Last modified: 2014-04-22 19:01:09 UTC
I recently upgraded a couple of internal wikis from mw1.16.5 directly to mw1.20.2. Everything was working when I noticed that uploads were not working anymore. As I already knew I had to correct the rights in the Linux directories so thatthe upload would be working again (images direectory). As always this helped and the uploading was working again. But on one wiki it did not help. After looking into the problem for a couple of hours I changed the mysql database name by coincidence from "w.wiki1" to "test-wiki". Suddenly the uploading was working again. I then found out that as soon es there is a "." in the database name uploading would stop working. The "." was not a problem in 1.16.5. For me this is resolved as I won't use a "." in database names any more but I still wanted to point out the problem.
MediaWiki: 1.20.2 PHP: 5.3.10-1ubuntu3.5 (apache2handler) MySQL: 5.5.29-0ubuntu0.12.04.1 Ubuntu: 12.04
How exactly do you upload? via Special:Upload, or via the UploadWizard extension?
This is in the MediaWiki product, so it must be Special:Upload.
I disabled all extensions for this test. And yes "Special:Upload".
Was someone of the devs able to reproduce this problem?
Sorry, nobody has tried yet. Providing the exact database error here would be welcome (see http://www.mediawiki.org/wiki/Manual:How_to_debug ).
Hmm, that's sad.

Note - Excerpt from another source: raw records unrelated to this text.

/-- The map of a downstream frame of a channel: computed, complete, sent with the frame whose PSync left at `psync`, and its
upstream frame counted for the loss rules. -/
structure PonMap where
  f : Nat
  bursts : List Burst := []
  done : Bool := false
  /-- The cut-off has passed: taken, or late. -/
  taken : Bool := false
  sent : Bool := false
  psync : Raw := 0
  /-- TEQ_NS at its cut-off (R109). -/
  teq : Nat := 0
  /-- A ranging or discovery burst of the map has been confirmed (R120). -/
  seen : Bool := false
  counted : Bool := false
deriving DecidableEq, Repr

/-- The PON line: ports by number, and the latest maps of each channel, newest first. -/
structure PonLine where
  ports : SMap PonPort := []
  maps : SMap (List PonMap) := []
deriving DecidableEq, Repr

/-! ### ONU activation (chapter 06) -/

/-- ONU context states (Table 06.1). -/
inductive OnuSt where
  | free | assigned | ranging | operational | lost | disabled
deriving DecidableEq, Repr

/-- An ONU context (Table 06.16) with what the rules of the chapter keep for it. -/
structure Onu where
  st : OnuSt := .free
  ch : Nat := 0
  vendor : Word := 0
  serial : Word := 0
  eqd : Nat := 0
  named : Bool := false
  stuck : Bool := false
  offences : Nat := 0
  /-- The apparent RTD m in 1/16 ns, the profile of its discovery window, ranging misses, the map its ranging grant is
  reserved in (R134, R162). -/
  m : Int := 0
  prof : Nat := 0
  misses : Nat := 0
  rangeAt : Option Nat := none
  /-- The frame at whose cut-off it became OPERATIONAL, and whether its activation began from FREE (R135, R150). -/
  opFrame : Nat := 0
  fresh : Bool := false
  /-- The drift run, newest first, and the frame from which bursts count; none while a Ranging_Time waits (R136). -/
  run : List Int := []
  runFrom : Option Nat := some 0
  /-- Its next ranging searches ACQ_US around `m`, after a takeover (R325). -/
  acq : Bool := false
  /-- Granted frames in a row without a burst, and the raw value at which it entered LOST (R140). -/
  quiet : Nat := 0
  lostAt : Raw := 0
  /-- The map of its last PLOAMu, and whether the engine asks for one (R156). -/
  ploamu : Nat := 0
  ask : Bool := false
  /-- The sequence numbers of engine messages not yet acknowledged (R125). -/
  acks : List Nat := []
deriving DecidableEq, Repr

/-- A record of the host receive queue (R127). -/
structure RxRec where
  hdr : Word
  data : List Word
deriving DecidableEq, Repr

/-- A channel's PLOAM queues (R126): the engine's messages, the host's, and those taken at the latest cut-off and not yet
sent; the upstream frames with an energy observation, newest first, and ROGUE_ANON (R138). -/
structure ActCh where
  engine : List PloamMsg := []
  host : List PloamMsg := []
  taken : List PloamMsg := []
  energy : List Nat := []
  anon : Bool := false
deriving DecidableEq, Repr

/-- An entry of the SN table (R132): vendor, serial, ACT_SNTAB_BIND. -/
structure SnEntry where
  vendor : Word := 0
  serial : Word := 0
  bind : Word := 0
deriving DecidableEq, Repr

/-- The PLOAM engine. `onus` is keyed 1024 n + id, `chs` by j. `seen` holds the latest discovery of a serial number on a port:
port, serial number, apparent RTD, profile. `seqs` holds the next sequence number of each ONU-ID, keyed 1024 n + id; `cmd` the
held host command: ACT_CMD, ACT_CMD_DATA and the serial number (R144). -/
structure Act where
  onus : SMap Onu := []
  chs : SMap ActCh := []
  rx : List RxRec := []
  sn : SMap SnEntry := []
  seen : List (Nat × Word × Word × Int × Nat) := []
  seqs : SMap Nat := []
  cmd : Option (Word × Word × Word × Word) := none
deriving DecidableEq, Repr

/-! ### Reckoner (chapter 07) -/

/-- What a context was granted, delivered and had booked in one map. -/
structure MapHist where
  f : Nat
  granted : Nat := 0
  delivered : Nat := 0
  booked : Nat := 0
deriving DecidableEq, Repr

/-- What READ of DBA_ALLOC_SEL loads: a context as of the last computation start (Table 07.10). -/
structure AllocShown where
  cfg0 : Word := 0
  cfg1 : Word := 0
  fix : Nat := 0
  fixFrame : Nat := 0
  rate : Nat := 0
  est : Nat := 0
deriving DecidableEq, Repr

/-- An Alloc context (R149 to R153). -/
structure AllocCtx where
  cfg0 : Word := 0
  cfg1 : Word := 0
  reseed : Bool := false
  fixBytes : Nat := 0
  fixFrame : Nat := 0
  rate : Nat := 0
  accF : Int := 0
  accA : Int := 0
  accM : Int := 0
  deficit : Nat := 0
  est : Nat := 0
  lastAlloc : Nat := 0
  hist : List MapHist := []
  shown : AllocShown := {}
deriving DecidableEq, Repr

/-- A placed piece of a booking: its frame, interval, StartTime, payload, profile and DBRu. -/
structure Piece where
  f : Nat
  lo : Nat
  start : Nat
  hi : Nat
  bytes : Nat
  prof : Nat
  dbru : Bool
deriving DecidableEq, Repr

/-- A booking in the calendar: channel, Alloc context key, first frame, volume placed, and its pieces not yet issued (R163,
R164). -/
structure Booking where
  j : Nat
  ctx : Nat
  first : Nat
  vol : Nat
  pieces : List Piece
deriving DecidableEq, Repr

/-- A reserved interval of a channel's time line in ns of the PON time line: for the discovery window or ranging grant of map
`f` (R161, R162). `onu` is none for discovery. -/
structure Resv where
  lo : Nat
  hi : Nat
  f : Nat
  onu : Option Nat
deriving DecidableEq, Repr

/-- A host booking as its GO captured it (Table 07.10): port, Alloc context, target time in PON view ns, volume, SPREAD, TRAIN, and the raw
value of the GO. -/
structure BookReq where
  n : Nat
  a : Nat
  t : Nat
  vol : Nat
  spread : Nat
  train : Nat
  at' : Raw
deriving DecidableEq, Repr

/-- The Reckoner. `ctxs` is keyed 4096 n + i; `started` is the last frame whose computation has started; `turn` counts
computations, which rotate the pointers (R155). -/
structure Rck where
  ctxs : SMap AllocCtx := []
  books : List Booking := []
  resv : SMap (List Resv) := []
  started : Nat := 0
  turn : Nat := 0
  lastRange : SMap Nat := []
  /-- A booking that the host has submitted and the sequencer has not taken, with the instant of its GO (R163). -/
  booking : Option BookReq := none
deriving DecidableEq, Repr

/-! ### XGEM and keys (chapter 08) -/

/-- A key set: KEK, IK, slots 1 and 2, DS_INDEX; the index and key that the next frame and the frame in transmission use
(R170, R173); the latest switch: its instant, whether a waypoint made it, and DS_INDEX before that clock (R177). A broadcast set has
no KEK and no IK. -/
structure KeySet where
  kek : Option (BitVec 128) := none
  ik : Option (BitVec 128) := none
  s1 : Option (BitVec 128) := none
  s2 : Option (BitVec 128) := none
  ds : Nat := 1
  next : Nat × Option (BitVec 128) := (1, none)
  cur : Nat × Option (BitVec 128) := (1, none)
  swAt : Option Raw := none
  swWp : Bool := false
  swOld : Nat := 1
deriving DecidableEq, Repr

/-- An XGEM port binding (R168): its two configuration words. -/
structure Bind where
  cfg0 : Word := 0
  cfg1 : Word := 0
deriving DecidableEq, Repr

/-- A running key exchange (R175): port, ONU-ID, index, the frame at which it started, fragments so far. -/
structure Exchange where
  n : Nat
  onu : Nat
  index : Nat
  at' : Raw
  frags : List Word := []
deriving DecidableEq, Repr

/-- The reassembly context of a port-ID (R179, R180): idle, open, or discarding up to the next LF. -/
structure XReasm where
  isOpen : Bool := false
  discard : Bool := false
  bytes : List Byte := []
  units : Nat := 0
  /-- The upstream frame of its last fragment, the ONU, channel, ALLOC_ID and stamp of its first. -/
  u : Nat := 0
  onu : Nat := 0
  ch : Nat := 0
  alloc : Nat := 0
  stamp : Stamp := {}
deriving DecidableEq, Repr

/-- The remainder of a fragmented downstream frame: port-ID and payload still to send. -/
structure Remainder where
  pid : Nat
  bytes : List Byte
deriving DecidableEq, Repr

/-- The XGEM engine. Unicast key sets and bindings are keyed 1024 n + id and 8192 n + pid; broadcast sets by j; reassemblies by
8192 n + pid; `wait` is a frame released and not yet placed. -/
structure Xgm where
  keys : SMap KeySet := []
  bkeys : SMap KeySet := []
  binds : SMap Bind := []
  dsq : SMap Word := []
  exch : List Exchange := []
  results : List Word := []
  keyData : SMap Word := []
  /-- The port-ID of the spoofed frame that XGM_LAST_SPOOF describes (Table 08.9). -/
  spoofId : Nat := 0
  reasm : SMap XReasm := []
  rest : SMap (Option Remainder) := []
  wait : SMap (Option (Nat × Stored)) := []
  /-- The XGEM area of the frame in transmission of a channel: bytes used, and its size (R108, R171). -/
  area : SMap (Nat × Nat) := []
deriving DecidableEq, Repr

/-! ### Lighthouse (chapter 15) -/

/-- A heartbeat path: a valid heartbeat arrived in this period, periods in a row without one, SESSION and HB_SEQ of the last valid
heartbeat, HB_SEQ of the last one sent (R311, R312). -/
structure LhPath where
  got : Bool := false
  run : Nat := 0
  ref : Option (Nat × Nat) := none
  sent : Nat := 0
deriving DecidableEq, Repr

/-- A SESSION: the k-th value drawn from the DRBG for it, or the raw counter's bits (R311). -/
inductive Sess where
  | draw (k : Nat)
  | value (v : Nat)
deriving DecidableEq, Repr

/-- A running bulk sync (R315): the standby has asked and the stream has not begun; the peer's SNAP_GEN at the start; the slot holds
a part of the stream. -/
structure SyncRun where
  asked : Bool := false
  gen : Nat := 0
  staging : Bool := false
  /-- On the active, the copied state at the start instant S; on the standby, the increments that have come while it stages. -/
  base : List CopyRec := []
  since : List (Nat × List CopyRec) := []
deriving DecidableEq, Repr

/-- Lighthouse. `paths`: 0 LH_PEER, 1 Rhumb. -/
structure Lht where
  session : Sess := .draw 0
  sessions : Nat := 1
  paths : SMap LhPath := []
  /-- The start of the first period of the current miss run (R322). -/
  missAt : Raw := 0
  /-- MODE of the peer's last valid heartbeat; a change of it to STANDBY in this period; its SESSION and SNAP_GEN. -/
  peerMode : Option Nat := none
  yielded : Bool := false
  peerSession : Option Nat := none
  peerGen : Nat := 0
  incSeq : Nat := 0
  /-- The other device's KCV as the stream carries it; none: its pairing key is not VALID (R375). -/
  peerKcv : Option Word := none
  /-- Increments are closed (R316). -/
  flowing : Bool := false
  sync : Option SyncRun := none
  /-- The snapshot slots, and which holds the committed generation (R315). -/
  slots : SMap (List CopyRec) := []
  slot : Nat := 0
  /-- The copied state as the peer has it or will have it, and increments that no path has taken (R316). -/
  shadow : List CopyRec := []
  held : List (Nat × List CopyRec) := []
  /-- Map copies by channel, newest first (R319). -/
  guides : SMap (List PonMap) := []
  /-- Offsets of each ONU in 1/16 ns, newest first, keyed 1024 n + id (R320). -/
  pre : SMap (List Int) := []
  /-- Frames with a consistent burst, newest first; the first frame of the judgement window (R322). -/
  wit : List Nat := []
  witAt : Option Nat := none
  /-- Ports with grants to OPERATIONAL ONUs, and with map-guided bursts, since the last evaluation (R327). -/
  granted : SMap Bool := []
  heardPorts : SMap Bool := []
  memErr : Bool := false
  /-- The committed state came with keys (R317). -/
  keysIn : Bool := false
  /-- The heartbeat period in which the device is, and the second of the last evaluation, of its raw counter (R310, R327). -/
  period : Nat := 0
  second : Nat := 0
  /-- Where the search without a map copy stands, by channel: frame, and latest header position tried (R319). -/
  search : SMap (Nat × Int) := []
deriving DecidableEq, Repr

/-- The state of the block. -/
structure State where
  /-- Commands waiting, first in, first out. -/
  pending : List Instr := []
  raw : Raw := 0
  regs : SMap Word := []
  /-- Write holding registers and captured words of multi-word values (R6). -/
  hold : SMap Word := []
  cap : SMap Word := []
  /-- The data of the last read: the model's own. -/
  rdata : Word := 0
  out : List Output := []
  /-- Free values drawn so far: the model's own. -/
  drawn : Nat := 0
  dev : Dev := {}
  chrono : Chrono := {}
  obs : Obs := {}
  chk : Chk := {}
  sec : Sec := {}
  pwr : Pwr := {}
  mer : Mer := {}
  win : Win := {}
  pool : Pool := {}
  voq : Voqs := {}
  alm : Alm := {}
  rhb : Rhb := {}
  net : Net := {}
  sxt : Sxt := {}
  cmp : Cmp := {}
  pon : PonLine := {}
  act : Act := {}
  rck : Rck := {}
  xgm : Xgm := {}
  lht : Lht := {}
deriving DecidableEq, Repr

/-- The machine right after cold reset, in LOAD (Table 03.4, Table 03.12). -/
def State.reset : State := {}

end Sys2Proof.Machine
end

It is very easy to reproduce as one just has to rename the database name of the wiki (inkluding a "." dot in the name). From then on the upload will not work anymore in MW.1.20.2.
I can reproduce this bug, and it's not actually a database error. FileBackendStore::isValidContainerName rejects container names with periods because of 'Swift and S3 restrictions'. The container name is prepended with the wikiId in FileBackendStore::FullContainerName. So it seems like db names that break this regex for any reason will break uploads: /^[a-z0-9][a-z0-9-_]{0,199}$/i I'll see where else this full container name is used, and what sort of transformation we might be able to apply that would avoid breaking S3/Swift storage but not cause wiki.db to overlap with wikidb or wiki_db.
Thanks for investigating!
My pleasure! I'm new here, so I'm not sure where to propose the following fix: For the FSFileBackend backend (local filesystem), it seems like container names are only ever used as hash keys to look up local directories. So we take the 'final' off isValidContainerName and override it in FSFileBackend to allow most anything. Then in the FileBackend constructor, we call isValidContainerName on the wikiId and throw an exception if false. It would be nice to also add a more informative error message suggesting the user set a legal wikiId in LocalSettings.php -> $wgFileBackends
(In reply to Elliott Eggleston from comment #10) > My pleasure! I'm new here, so I'm not sure where to propose the following > fix: > > For the FSFileBackend backend (local filesystem), it seems like container > names are only ever used as hash keys to look up local directories. Not if basePath is set, which is preferred. Maybe the solution is to support some container name encoding. The FileRepo config could have it's URLs adjusted by the admin to compensate.